SOURCE MATERIAL:
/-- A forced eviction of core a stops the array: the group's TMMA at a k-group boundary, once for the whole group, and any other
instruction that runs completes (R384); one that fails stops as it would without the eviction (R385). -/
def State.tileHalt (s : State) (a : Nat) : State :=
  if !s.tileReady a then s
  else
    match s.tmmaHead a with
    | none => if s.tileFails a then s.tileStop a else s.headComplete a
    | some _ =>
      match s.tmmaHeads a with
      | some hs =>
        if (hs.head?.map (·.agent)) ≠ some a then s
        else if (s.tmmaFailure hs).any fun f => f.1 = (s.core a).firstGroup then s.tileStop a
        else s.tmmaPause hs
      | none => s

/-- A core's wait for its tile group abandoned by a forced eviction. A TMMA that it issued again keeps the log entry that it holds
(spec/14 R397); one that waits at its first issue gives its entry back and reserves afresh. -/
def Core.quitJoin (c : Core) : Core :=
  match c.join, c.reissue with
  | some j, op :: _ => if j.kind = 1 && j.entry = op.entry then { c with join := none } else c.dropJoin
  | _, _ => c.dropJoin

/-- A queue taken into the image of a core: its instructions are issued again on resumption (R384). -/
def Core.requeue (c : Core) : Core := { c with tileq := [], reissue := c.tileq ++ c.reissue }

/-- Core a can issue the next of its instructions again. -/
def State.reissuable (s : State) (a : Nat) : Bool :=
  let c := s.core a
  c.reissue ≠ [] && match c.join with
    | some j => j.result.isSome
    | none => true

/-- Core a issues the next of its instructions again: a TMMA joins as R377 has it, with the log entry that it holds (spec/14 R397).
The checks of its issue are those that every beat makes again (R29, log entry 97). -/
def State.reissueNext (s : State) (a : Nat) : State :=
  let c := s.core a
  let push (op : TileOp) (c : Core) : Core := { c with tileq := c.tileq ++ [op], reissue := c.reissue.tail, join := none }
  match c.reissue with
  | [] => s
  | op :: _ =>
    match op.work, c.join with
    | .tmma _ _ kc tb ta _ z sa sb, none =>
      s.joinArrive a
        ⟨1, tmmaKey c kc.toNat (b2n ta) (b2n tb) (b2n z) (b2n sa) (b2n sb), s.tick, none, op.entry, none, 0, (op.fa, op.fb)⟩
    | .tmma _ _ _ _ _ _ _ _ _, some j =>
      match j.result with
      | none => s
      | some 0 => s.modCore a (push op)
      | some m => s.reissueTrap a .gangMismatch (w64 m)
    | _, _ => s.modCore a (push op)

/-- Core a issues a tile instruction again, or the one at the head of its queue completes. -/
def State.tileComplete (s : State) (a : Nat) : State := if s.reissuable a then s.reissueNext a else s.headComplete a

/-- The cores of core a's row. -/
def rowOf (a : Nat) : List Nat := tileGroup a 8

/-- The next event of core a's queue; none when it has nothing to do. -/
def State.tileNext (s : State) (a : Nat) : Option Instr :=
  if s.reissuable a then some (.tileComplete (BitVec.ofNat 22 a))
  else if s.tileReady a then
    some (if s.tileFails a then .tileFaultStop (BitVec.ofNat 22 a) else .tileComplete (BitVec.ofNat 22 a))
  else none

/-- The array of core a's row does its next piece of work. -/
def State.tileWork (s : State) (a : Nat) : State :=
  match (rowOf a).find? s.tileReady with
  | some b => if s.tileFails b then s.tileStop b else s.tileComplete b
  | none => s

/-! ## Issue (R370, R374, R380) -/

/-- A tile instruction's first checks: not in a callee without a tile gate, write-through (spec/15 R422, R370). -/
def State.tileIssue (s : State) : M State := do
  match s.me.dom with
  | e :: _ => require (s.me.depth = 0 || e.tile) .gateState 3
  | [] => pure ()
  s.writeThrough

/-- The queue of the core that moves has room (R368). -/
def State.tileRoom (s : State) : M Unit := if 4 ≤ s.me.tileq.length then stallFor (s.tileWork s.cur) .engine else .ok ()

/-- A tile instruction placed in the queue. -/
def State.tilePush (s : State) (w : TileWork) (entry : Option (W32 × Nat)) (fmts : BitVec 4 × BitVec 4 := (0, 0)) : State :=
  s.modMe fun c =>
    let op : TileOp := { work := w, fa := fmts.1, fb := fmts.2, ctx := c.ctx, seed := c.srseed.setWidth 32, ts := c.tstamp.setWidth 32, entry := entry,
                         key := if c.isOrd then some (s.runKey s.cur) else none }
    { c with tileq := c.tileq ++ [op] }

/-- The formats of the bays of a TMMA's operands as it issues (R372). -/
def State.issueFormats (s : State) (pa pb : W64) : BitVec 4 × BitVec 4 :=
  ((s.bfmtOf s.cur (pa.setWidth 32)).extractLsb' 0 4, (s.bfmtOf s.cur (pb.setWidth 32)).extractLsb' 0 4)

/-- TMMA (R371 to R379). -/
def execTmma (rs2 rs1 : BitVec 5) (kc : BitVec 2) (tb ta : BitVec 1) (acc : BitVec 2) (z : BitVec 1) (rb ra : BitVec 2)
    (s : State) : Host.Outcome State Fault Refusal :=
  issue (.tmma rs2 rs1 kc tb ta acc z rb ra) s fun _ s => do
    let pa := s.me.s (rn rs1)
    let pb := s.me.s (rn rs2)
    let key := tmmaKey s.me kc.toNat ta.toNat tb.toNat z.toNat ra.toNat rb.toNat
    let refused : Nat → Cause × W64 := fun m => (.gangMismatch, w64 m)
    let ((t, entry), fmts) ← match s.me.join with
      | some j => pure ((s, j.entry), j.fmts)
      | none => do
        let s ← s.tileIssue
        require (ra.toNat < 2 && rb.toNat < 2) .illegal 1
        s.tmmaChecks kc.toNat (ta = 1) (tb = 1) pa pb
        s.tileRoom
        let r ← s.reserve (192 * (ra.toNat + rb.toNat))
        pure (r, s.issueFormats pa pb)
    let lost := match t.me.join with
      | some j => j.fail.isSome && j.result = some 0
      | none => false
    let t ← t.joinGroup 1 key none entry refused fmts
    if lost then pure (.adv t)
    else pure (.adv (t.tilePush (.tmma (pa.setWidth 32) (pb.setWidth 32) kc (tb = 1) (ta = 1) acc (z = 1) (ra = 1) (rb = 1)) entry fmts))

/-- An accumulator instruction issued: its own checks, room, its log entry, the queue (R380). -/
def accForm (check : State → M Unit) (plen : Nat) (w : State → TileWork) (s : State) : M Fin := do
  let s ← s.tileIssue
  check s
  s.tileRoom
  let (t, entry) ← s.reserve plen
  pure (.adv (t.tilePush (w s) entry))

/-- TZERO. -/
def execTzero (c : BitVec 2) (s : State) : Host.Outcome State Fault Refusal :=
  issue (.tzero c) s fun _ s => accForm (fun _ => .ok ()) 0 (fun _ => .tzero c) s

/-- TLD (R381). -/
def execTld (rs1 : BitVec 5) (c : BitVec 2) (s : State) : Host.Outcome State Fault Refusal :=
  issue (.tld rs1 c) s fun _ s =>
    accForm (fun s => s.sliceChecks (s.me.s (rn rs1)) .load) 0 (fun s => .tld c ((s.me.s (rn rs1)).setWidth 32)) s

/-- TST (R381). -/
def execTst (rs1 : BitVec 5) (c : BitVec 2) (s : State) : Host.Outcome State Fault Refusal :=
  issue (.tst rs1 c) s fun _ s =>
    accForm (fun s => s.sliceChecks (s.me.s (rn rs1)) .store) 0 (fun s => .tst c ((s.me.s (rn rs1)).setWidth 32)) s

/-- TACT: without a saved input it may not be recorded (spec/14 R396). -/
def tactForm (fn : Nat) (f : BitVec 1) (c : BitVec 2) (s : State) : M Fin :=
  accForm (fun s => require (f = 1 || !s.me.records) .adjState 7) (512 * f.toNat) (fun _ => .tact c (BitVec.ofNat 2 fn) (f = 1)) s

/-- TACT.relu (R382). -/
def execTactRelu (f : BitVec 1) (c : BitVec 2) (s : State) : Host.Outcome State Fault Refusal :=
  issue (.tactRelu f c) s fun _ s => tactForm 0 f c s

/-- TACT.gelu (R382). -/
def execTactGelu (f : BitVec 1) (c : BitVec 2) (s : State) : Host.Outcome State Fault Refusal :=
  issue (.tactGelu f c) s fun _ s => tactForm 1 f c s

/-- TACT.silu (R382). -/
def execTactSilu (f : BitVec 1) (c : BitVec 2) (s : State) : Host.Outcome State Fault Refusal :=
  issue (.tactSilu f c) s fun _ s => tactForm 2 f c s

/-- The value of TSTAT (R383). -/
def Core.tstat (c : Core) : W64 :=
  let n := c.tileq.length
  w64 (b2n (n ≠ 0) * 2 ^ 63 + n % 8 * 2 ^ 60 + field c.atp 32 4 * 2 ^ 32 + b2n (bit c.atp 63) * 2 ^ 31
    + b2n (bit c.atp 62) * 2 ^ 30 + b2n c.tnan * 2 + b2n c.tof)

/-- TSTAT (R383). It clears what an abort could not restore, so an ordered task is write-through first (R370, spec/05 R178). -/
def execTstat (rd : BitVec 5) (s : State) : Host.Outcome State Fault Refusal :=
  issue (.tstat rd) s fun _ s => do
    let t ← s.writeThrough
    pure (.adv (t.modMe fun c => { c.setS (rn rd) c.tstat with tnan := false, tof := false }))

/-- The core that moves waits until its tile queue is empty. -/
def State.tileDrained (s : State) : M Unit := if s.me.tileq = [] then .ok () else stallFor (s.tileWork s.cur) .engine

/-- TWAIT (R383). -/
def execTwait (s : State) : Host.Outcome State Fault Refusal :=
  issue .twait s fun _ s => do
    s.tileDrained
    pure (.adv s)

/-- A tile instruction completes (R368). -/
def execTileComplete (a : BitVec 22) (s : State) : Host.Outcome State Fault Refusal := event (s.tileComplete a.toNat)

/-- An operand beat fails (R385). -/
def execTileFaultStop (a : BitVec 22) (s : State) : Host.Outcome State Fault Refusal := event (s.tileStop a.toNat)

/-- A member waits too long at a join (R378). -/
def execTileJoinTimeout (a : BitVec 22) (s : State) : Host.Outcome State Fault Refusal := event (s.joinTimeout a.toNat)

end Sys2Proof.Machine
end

TASK DIRECTIONS: In the data above, copy every line where the string "holds" appears.

RESULT OF THE EXERCISE:
/-- A core's wait for its tile group abandoned by a forced eviction. A TMMA that it issued again keeps the log entry that it holds
/-- Core a issues the next of its instructions again: a TMMA joins as R377 has it, with the log entry that it holds (spec/14 R397).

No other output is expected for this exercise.